◆ **What is being asked**: Could you print exactly the lines of the listing below, starting at the line that has "exact hlines.append sent" and ending at the line that has "[htrace, emitAll_cfg, logReader_append]", and only those lines?

◆ **Provided records**:
theorem wholeTransfers_openLink : WholeTransfers c (openLink c a) where
  idle r hr := by
    obtain ⟨hcs, hquiet⟩ := r.idle_iff_quiet.1 hr
    obtain ⟨hquiet', hcs', -, -⟩ := LogReader.readAll_openLink c a r hquiet
    exact (LogReader.idle_iff_quiet _).2 ⟨hcs'.trans hcs, hquiet'⟩
  rate := rate_openLink c a _

theorem wholeTransfers_resetPulse : WholeTransfers c (resetPulse c) where
  idle r hr := by
    obtain ⟨hcs, hquiet⟩ := r.idle_iff_quiet.1 hr
    obtain ⟨hquiet', hcs', -, -⟩ := LogReader.readAll_resetPulse c r hquiet
    exact (LogReader.idle_iff_quiet _).2 ⟨hcs'.trans hcs, hquiet'⟩
  rate := rate_resetPulse c _

theorem wholeTransfers_beginEvents (vcc : Supply) (rst : Bool) : WholeTransfers c (beginEvents c vcc rst a) := by
  have hpulse : WholeTransfers c (if c.rstWired && rst then resetPulse c else []) := by
    split
    · exact wholeTransfers_resetPulse c
    · exact wholeTransfers_nil c
  exact (hpulse.append (wholeTransfers_openLink c a)).append (wholeTransfers_sendSeq c a _)

theorem leavesCsHigh_beginEvents (vcc : Supply) (rst : Bool) : LeavesCsHigh c (beginEvents c vcc rst a) :=
  (leavesCsHigh_sendSeq c a (List.cons_ne_nil _ _)).append _

end Calls

/-- The framebuffer of a legal configuration has a byte (R8), so no burst of FLUSH is empty. -/
theorem fbBytes_ne_nil {s : State} (h : s.cfg.Legal) : s.fbBytes ≠ [] := by
  obtain ⟨hw, -, hh, -, -, -⟩ := h
  have hlen : 0 < s.fbBytes.length := by
    rw [fbBytes_length]
    exact Nat.div_pos (hh.trans (Nat.le_mul_of_pos_left _ hw)) (by decide)
  exact List.ne_nil_of_length_pos hlen

/-- A Ready-only request sends command bytes, and FLUSH a burst after them. -/
theorem eventsOf_readyOnly {i : Instr} (h : i.readyOnly = true) (s : State) :
    ∃ bs, bs ≠ [] ∧ (eventsOf i s = sendSeq s.cfg s.addr bs ∨
      eventsOf i s = sendSeq s.cfg s.addr bs ++ sendData s.cfg s.addr s.fbBytes) := by
  cases i
  case flush => exact ⟨_, List.cons_ne_nil _ _, .inr rfl⟩
  case setPixel | hline | vline | begin | clear => cases h
  all_goals exact ⟨_, List.cons_ne_nil _ _, .inl rfl⟩

theorem eventsOf_whole {i : Instr} (h : i.readyOnly = true) {s : State} (hc : s.cfg.Legal) :
    WholeTransfers s.cfg (eventsOf i s) ∧ LeavesCsHigh s.cfg (eventsOf i s) := by
  obtain ⟨bs, hbs, hes | hes⟩ := eventsOf_readyOnly h s <;> rw [hes]
  · exact ⟨wholeTransfers_sendSeq _ _ bs, leavesCsHigh_sendSeq _ _ hbs⟩
  · have ⟨_, _, _, _, _, hctrl⟩ := hc
    have hfb := fbBytes_ne_nil hc
    exact ⟨(wholeTransfers_sendSeq _ _ bs).append (wholeTransfers_sendData _ _ hctrl hfb),
      (leavesCsHigh_sendData _ _ hfb).append _⟩

/-! ### The invariant of a run -/

/-- Between two transfers, with no rate held: what `State.LinkOk` asks of a machine that does not hang. -/
def State.AtRest (s : State) : Prop := s.rateSaved = .empty ∧ (logReader s.cfg s.trace).Idle

theorem logReader_append (c : Cfg) (es fs : List LinkEvent) :
    logReader c (es ++ fs) = (logReader c es).readAll c fs := LogReader.readAll_append _ _ _ _

/-- What the link looks like once a request has sent its events, or hangs on one of them. -/
structure State.LinkSent (s : State) : Prop where
  lines : HoldsLastLevels s.pins s.trace
  rest : s.stalled = false → s.AtRest
  cs : s.stalled = false → s.cfg.variant = .fourWire → s.pins.cs = true
  hang : s.stalled = true → s.busAccepts = some 0

/-- Sending whole transfers from rest ends at rest, or hangs on a bus that accepts nothing more. -/
theorem emitAll_linkSent {s : State} {es : List LinkEvent} (hs : s.stalled = false)
    (hlines : HoldsLastLevels s.pins s.trace)
    (hrest : s.AtRest) (hes : WholeTransfers s.cfg es) (hcs : LeavesCsHigh s.cfg es) : (emitAll es s).LinkSent := by
  obtain ⟨sent, -, htrace, hpins, hrate, hend⟩ := emitAll_cases es s hs
  have hlines' : HoldsLastLevels (emitAll es s).pins (emitAll es s).trace := by
    rw [htrace, hpins]
    exact hlines.append sent
  obtain ⟨rfl, hrun⟩ | ⟨hhang, hbus⟩ := hend
  · obtain ⟨hempty, hidle⟩ := hrest
    have hnot : (emitAll sent s).stalled ≠ true := by rw [hrun]; decide
    refine ⟨hlines', fun _ => ⟨?_, ?_⟩, fun _ hv => ?_, fun h => absurd h hnot⟩
    · rw [hrate, hempty, hes.rate]
    · rw [htrace, emitAll_cfg, logReader_append]
      exact hes.idle _ hidle
    · rw [emitAll_cfg] at hv
      rw [hpins]
      exact hcs _ hv
  · have hnot : (emitAll es s).stalled ≠ false := by rw [hhang]; decide
    exact ⟨hlines', fun h => absurd h hnot, fun h => absurd h hnot, fun _ => hbus⟩

theorem becomeReady_linkSent {s : State} (h : s.LinkSent) : s.becomeReady.LinkSent := by
  cases hs : s.stalled with
  | true => rwa [becomeReady_of_stalled s hs]
  | false =>
    rw [becomeReady_of_running s hs]
    exact ⟨h.lines, h.rest, h.cs, h.hang⟩

/-- The end of a request that sends meets the invariant: Ready where the request completed, past Uninitialized where it
hangs (R22, R268). -/
theorem finish_inv {s : State} (hfb : s.FbOk) (hlink : s.LinkSent) (hpc : s.pc < s.prog.length)
    (hready : s.stalled = false → s.phase = .ready) (hbegun : s.phase ≠ .uninitialized) : s.finish.Inv := by
  cases hs : s.stalled with
  | true =>
    have hpins : s.PinsOk := ⟨hlink.lines, fun hv _ hrun => hlink.cs hrun hv⟩
    rw [finish_of_stalled s hs]
    exact ⟨hfb, ⟨fun h => absurd h hbegun, fun _ => hs⟩, hpins, ⟨hlink.rest, fun _ => ⟨hlink.hang hs, hpc⟩⟩, hpc.le⟩
  | false =>
    have hpins : s.PinsOk := ⟨hlink.lines, fun hv _ _ => hlink.cs hs hv⟩
    have hphase := hready hs
    rw [finish_of_running s hs]
    refine ⟨hfb, ⟨fun h => absurd h hbegun, fun h => ?_⟩, hpins, ⟨fun _ => hlink.rest hs, fun h => ?_⟩, hpc⟩
    · rw [advance_phase, hphase] at h; cases h
    · rw [advance_stalled, hs] at h; cases h

/-- A drawing request keeps the invariant: another framebuffer of the same form, and the next `pc`. -/
theorem advance_inv_of_fbStep {s u : State} (hinv : s.Inv) (hs : s.stalled = false) (hpc : s.pc < s.prog.length)
    (h : FbStep s u) : u.advance.Inv := by
  obtain ⟨m, rfl, hwf, hwithin⟩ := h
  obtain ⟨⟨hlegal, hfbwf, hfbwithin⟩, hphase, hpins, ⟨hrest, -⟩, -⟩ := hinv
  refine ⟨⟨hlegal, hwf hfbwf, hwithin hfbwithin⟩, hphase, hpins, ⟨hrest, fun h => ?_⟩, hpc⟩
  rw [advance_stalled, withFb_stalled, hs] at h; cases h

/-- Every request keeps the invariant. -/
theorem exec_inv {i : Instr} {s t : State} (hinv : s.Inv) (hs : s.stalled = false) (hpc : s.pc < s.prog.length)
    (h : exec i s = .next t) : t.Inv := by
  have ⟨hfb, _, ⟨hlines, _⟩, ⟨hrest, _⟩, _⟩ := hinv
  obtain ⟨-, u, hu, rfl⟩ | ⟨hr, hp, rfl⟩ | ⟨vcc, rst, a, -, hp, rfl⟩ := exec_next_cases h
  · exact advance_inv_of_fbStep hinv hs hpc hu
  · obtain ⟨hwhole, hcs⟩ := eventsOf_whole hr hfb.1
    have hphase : (emitAll (eventsOf i s) s).phase = .ready := by simpa using hp
    have hlink := emitAll_linkSent hs hlines (hrest hs) hwhole hcs
    exact finish_inv (by simpa [State.FbOk] using hfb) hlink (by simpa using hpc) (fun _ => hphase) (by rw [hphase]; decide)
  · have hlink : (emitAll (beginEvents s.cfg vcc rst a) (s.latch vcc a)).LinkSent :=
      emitAll_linkSent hs hlines (hrest hs) (wholeTransfers_beginEvents s.cfg a vcc rst)
        (leavesCsHigh_beginEvents s.cfg a vcc rst)
    refine finish_inv (by simpa [State.FbOk] using hfb) (becomeReady_linkSent hlink) (by simpa using hpc)
      (fun hrun => ?_) ?_
    · rw [becomeReady_stalled] at hrun
      rw [becomeReady_of_running _ hrun]
    · rw [becomeReady_phase, emitAll_phase, latch_phase]
      split <;> decide

/-! ### The reset states -/

theorem reset_isReset : State.reset.IsReset := by decide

◆ **Answer area**:
    exact hlines.append sent
  obtain ⟨rfl, hrun⟩ | ⟨hhang, hbus⟩ := hend
  · obtain ⟨hempty, hidle⟩ := hrest
    have hnot : (emitAll sent s).stalled ≠ true := by rw [hrun]; decide
    refine ⟨hlines', fun _ => ⟨?_, ?_⟩, fun _ hv => ?_, fun h => absurd h hnot⟩
    · rw [hrate, hempty, hes.rate]
    · rw [htrace, emitAll_cfg, logReader_append]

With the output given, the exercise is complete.